▶ _Source records_:

-- ==== Sys2Proof/Machine/Assembly.lean ====
section
/-! DEFINITION. What gyas computes from a source's statements (09 R98-R101, R103-R108, R110): expressions, operands, the U bit,
ranges, stall counts, frames, data directives, the shape of a kernel, and macros. Source.lean makes an object of a whole source. It
runs on the host; reading the source's text into statements is left out (NOTES.md, Scope). -/

namespace Sys2Proof.Machine

/-! Expressions (R98). -/

/-- R98: the operators of two operands. -/
inductive BinOp where
  | mul
  | div
  | mod
  | add
  | sub
  | shl
  | shr
  | and
  | xor
  | or
  deriving DecidableEq, Repr

/-- R98: precedence, the tightest highest; the unary operators bind tighter than any of these. -/
def BinOp.level : BinOp → Nat
  | .mul | .div | .mod => 6
  | .add | .sub => 5
  | .shl | .shr => 4
  | .and => 3
  | .xor => 2
  | .or => 1

/-- R98: an expression; `here` is the current address. -/
inductive AsmExpr where
  | int (n : DWord)
  | symbol (name : List Byte)
  | here
  | neg (e : AsmExpr)
  | not (e : AsmExpr)
  | op (o : BinOp) (a b : AsmExpr)
  | lo32 (e : AsmExpr)
  | hi32 (e : AsmExpr)
  deriving DecidableEq, Repr

/-- R98: an operator in 64-bit two's complement; division by zero is an error. A shift of 64 or more leaves no bit of the operand
but its sign (log 47). -/
def BinOp.apply (o : BinOp) (a b : DWord) : Option DWord :=
  match o with
  | .mul => some (a * b)
  | .div => if b = 0 then none else some (a.sdiv b)
  | .mod => if b = 0 then none else some (a.srem b)
  | .add => some (a + b)
  | .sub => some (a - b)
  | .shl => some (a <<< min 64 b.toNat)
  | .shr => some (a.sshiftRight (min 64 b.toNat))
  | .and => some (a &&& b)
  | .xor => some (a ^^^ b)
  | .or => some (a ||| b)

/-- R98: the value of an expression; none where a symbol has no value, or a divisor is zero. -/
def AsmExpr.eval (value : List Byte → Option DWord) (here : DWord) : AsmExpr → Option DWord
  | .int n => some n
  | .symbol x => value x
  | .here => some here
  | .neg e => (e.eval value here).map fun v => -v
  | .not e => (e.eval value here).map fun v => ~~~v
  | .op o a b => (a.eval value here).bind fun x => (b.eval value here).bind fun y => o.apply x y
  | .lo32 e => (e.eval value here).map fun v => v &&& 0xFFFFFFFF
  | .hi32 e => (e.eval value here).map fun v => v.ushiftRight 32

/-- R98: a float of the source, m · 10^e, in a format, rounded to nearest-even. -/
def decimalBits (f : Fmt) (neg : Bool) (m : Nat) (e : Int) : Nat :=
  if m = 0 then f.signed neg 0
  else if 0 ≤ e then f.roundSticky .rn neg (m * 10 ^ e.toNat) 0 false
  else
    let d := 10 ^ (-e).toNat
    let s := bitLength d + f.fbits + 3
    f.roundSticky .rn neg (m * 2 ^ s / d) (-(s : Int)) (m * 2 ^ s % d ≠ 0)

/-! Ranges (R103, R107). -/

/-- R103: does a value fit a signed field of `w` bits? -/
def fitsSigned (w : Nat) (v : Int) : Bool := decide (-(2 ^ (w - 1)) ≤ v) && decide (v ≤ 2 ^ (w - 1) - 1)

/-- R103: does it fit an unsigned one? -/
def fitsUnsigned (w : Nat) (v : Int) : Bool := decide (0 ≤ v) && decide (v ≤ 2 ^ w - 1)

/-- R103, R107: does it fit a literal, or data of `w` bits, read either way? -/
def fitsEither (w : Nat) (v : Int) : Bool := decide (-(2 ^ (w - 1)) ≤ v) && decide (v ≤ 2 ^ w - 1)

/-! Registers and the U bit (R99, R101). -/

/-- R99: a register name. -/
inductive AsmReg where
  | v (n : Nat)
  | s (n : Nat)
  | z
  | p (n : Nat)
  | q (n : Nat)
  | g (n : Nat)
  | x (n : Nat)
  | acc (n : Nat)
  deriving DecidableEq, Repr

/-- R99: the value of a register field that the table governs; none where gyas rejects the name there. -/
def AsmReg.regField (u dest : Bool) : AsmReg → Option Nat
  | .v n => if !u && n ≤ 111 then some n else none
  | .s n => if u then (if n ≤ 126 then some n else none) else if !dest && n ≤ 14 then some (112 + n) else none
  | .z => some 127
  | _ => none

/-- R99: the value of a predicate field. -/
def AsmReg.predField (u : Bool) : AsmReg → Option Nat
  | .p n => if !u && n ≤ 127 then some n else none
  | .q n => if u && n ≤ 15 then some n else none
  | _ => none

/-- R99: a guard prefix, or the slot of GSET. -/
def AsmReg.slotField : AsmReg → Option Nat
  | .g n => if 1 ≤ n && n ≤ 7 then some n else none
  | _ => none

/-- R99: the translation register of a memory operand. -/
def AsmReg.xField : AsmReg → Option Nat
  | .x n => if n ≤ 7 then some n else none
  | _ => none

/-- R99: a tile operand. -/
def AsmReg.tileField : AsmReg → Option Nat
  | .acc n => if n ≤ 7 then some n else none
  | _ => none

/-- The kind of register that an instruction's entry names for an operand. -/
inductive AsmRegKind where
  | s
  | q
  | p
  | acc
  | x
  | g
  deriving DecidableEq, Repr

/-- The number of a register of a kind; none where the register is of another. -/
def AsmReg.ofKind : AsmRegKind → AsmReg → Option Nat
  | .s, .s n | .q, .q n | .p, .p n | .acc, .acc n | .x, .x n | .g, .g n => some n
  | _, _ => none

/-- R99: an operand that its instruction's entry encodes as `base` + j (112 + j, or j itself), with j at most `limit` and the register of
the entry's kind: every operand of an S word that names no vector register, and GSET's. `zero` says that the entry takes z too. -/
def AsmReg.entryField (kind : AsmRegKind) (base limit : Nat) (zero : Bool) (r : AsmReg) : Option Nat :=
  if r = .z then (if zero then some 127 else none)
  else (r.ofKind kind).bind fun n => if n ≤ limit then some (base + n) else none

/-- R101: the U bit of a word that 07 R79 allows with either value. -/
def asmUniform (suffix : Bool) (operands : List AsmReg) : Bool :=
  suffix || ((operands.all fun r => match r with | .s _ | .q _ | .z => true | _ => false) &&
    operands.any fun r => match r with | .s _ | .q _ => true | _ => false)

/-! Operands (R99, R100, R103). -/

/-- An operand as it is written: how its field gets its value. -/
inductive AsmOperand where
  /-- a register field or predicate field that R99's table governs -/
  | reg (r : AsmReg) (dest : Bool)
  | pred (r : AsmReg)
  | tile (r : AsmReg)
  | slot (r : AsmReg)
  | xreg (r : AsmReg)
  /-- a register whose entry gives its kind and its encoding -/
  | entry (r : AsmReg) (kind : AsmRegKind) (base limit : Nat) (zero : Bool := false)
  /-- a number in a signed or unsigned field -/
  | number (isSigned : Bool) (e : AsmExpr)
  /-- R100: the byte offset of a memory operand, and its access size -/
  | offset (bytes : AsmExpr) (size : Nat)
  /-- the continuation of a YIELD (15 R223): a signed count of words from the instruction -/
  | ahead (target : AsmExpr)
  deriving DecidableEq, Repr

/-- R98: what is known of expressions where an instruction stands: the number that one comes to, and the bytes from the instruction
to the address that one names. Outside a source no symbol is known. -/
structure AsmScope where
  number : AsmExpr → Option Int := fun e => (e.eval (fun _ => none) 0).map fun v => v.toInt
  ahead : AsmExpr → Option Int := fun _ => none

/-- R101: the register that a register operand names. The translation register of a memory operand is part of that operand, no
register operand (log 47). -/
def AsmOperand.register : AsmOperand → Option AsmReg
  | .reg r _ | .pred r | .tile r | .slot r | .entry r _ _ _ _ => some r
  | _ => none

/-- R103: a number in a field of `w` bits; none where it does not fit. -/
def numberField (isSigned : Bool) (w : Nat) (v : Int) : Option Nat :=
  if if isSigned then fitsSigned w v else fitsUnsigned w v then some (wrap w v) else none

/-- R99, R100, R103: the value of an operand's field of `w` bits; none where gyas rejects the operand. -/
def AsmOperand.field (c : AsmScope) (u : Bool) (w : Nat) : AsmOperand → Option Nat
  | .reg r dest => r.regField u dest
  | .pred r => r.predField u
  | .tile r => r.tileField
  | .slot r => r.slotField
  | .xreg r => r.xField
  | .entry r kind base limit zero => r.entryField kind base limit zero
  | .number isSigned e => (c.number e).bind (numberField isSigned w)
  | .offset e size => (c.number e).bind fun bytes =>
    if 0 < size && bytes % size = 0 && decide (0 ≤ bytes) && decide (bytes ≤ 31 * size) then some (bytes / size).toNat else none
  | .ahead e => (c.ahead e).bind fun n => if n % 4 = 0 then numberField true w (n / 4) else none

/-- An instruction as it is written: what its mnemonic and suffixes give of the word, its guard prefix, its operands with the places
and widths of their fields, the literal of an L-form, and whether it carries .U. -/
structure AsmWord where
  base : Word
  guard : Option AsmReg := none
  operands : List (Nat × Nat × AsmOperand) := []
  lit : Word := 0
  suffixU : Bool := false
  /-- the U bit of the only form with these operands -/
  onlyU : Option Bool := none
  deriving DecidableEq, Repr

/-- R80, R81: the place and width of the guard field of a word; none where it has none: an M or S word, MARK, PROBE and the
L-forms. -/
def guardPlace (w : Word) : Option (Nat × Nat) :=
  match (w.extractLsb' 29 3).toNat, (w.extractLsb' 26 3).toNat with
  | 0, _ | 1, _ => some (21, 3)
  | 2, _ | 3, _ => some (22, 3)
  | 4, _ => some (21, 2)
  | 7, 0 | 7, 1 | 7, 3 | 7, 5 => some (23, 3)
  | _, _ => none

/-- A value put into a field of a word; none where it does not fit. -/
def putField (lo w v : Nat) (x : Word) : Option Word := if v < 2 ^ w then some (x ||| BitVec.ofNat 32 (v * 2 ^ lo)) else none

/-- R100: the word with its guard: 0 without a prefix; none where gyas rejects the prefix. -/
def AsmWord.guarded (a : AsmWord) : Option Word :=
  match a.guard with
  | none => some a.base
  | some r => (guardPlace a.base).bind fun p => r.slotField.bind fun v => putField p.1 p.2 v a.base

▶ _Your objective_:
Every line of the material above that has the string "data" needs pulling out.

▶ _Expected answer_:
ranges, stall counts, frames, data directives, the shape of a kernel, and macros. Source.lean makes an object of a whole source. It
/-- R103, R107: does it fit a literal, or data of `w` bits, read either way? -/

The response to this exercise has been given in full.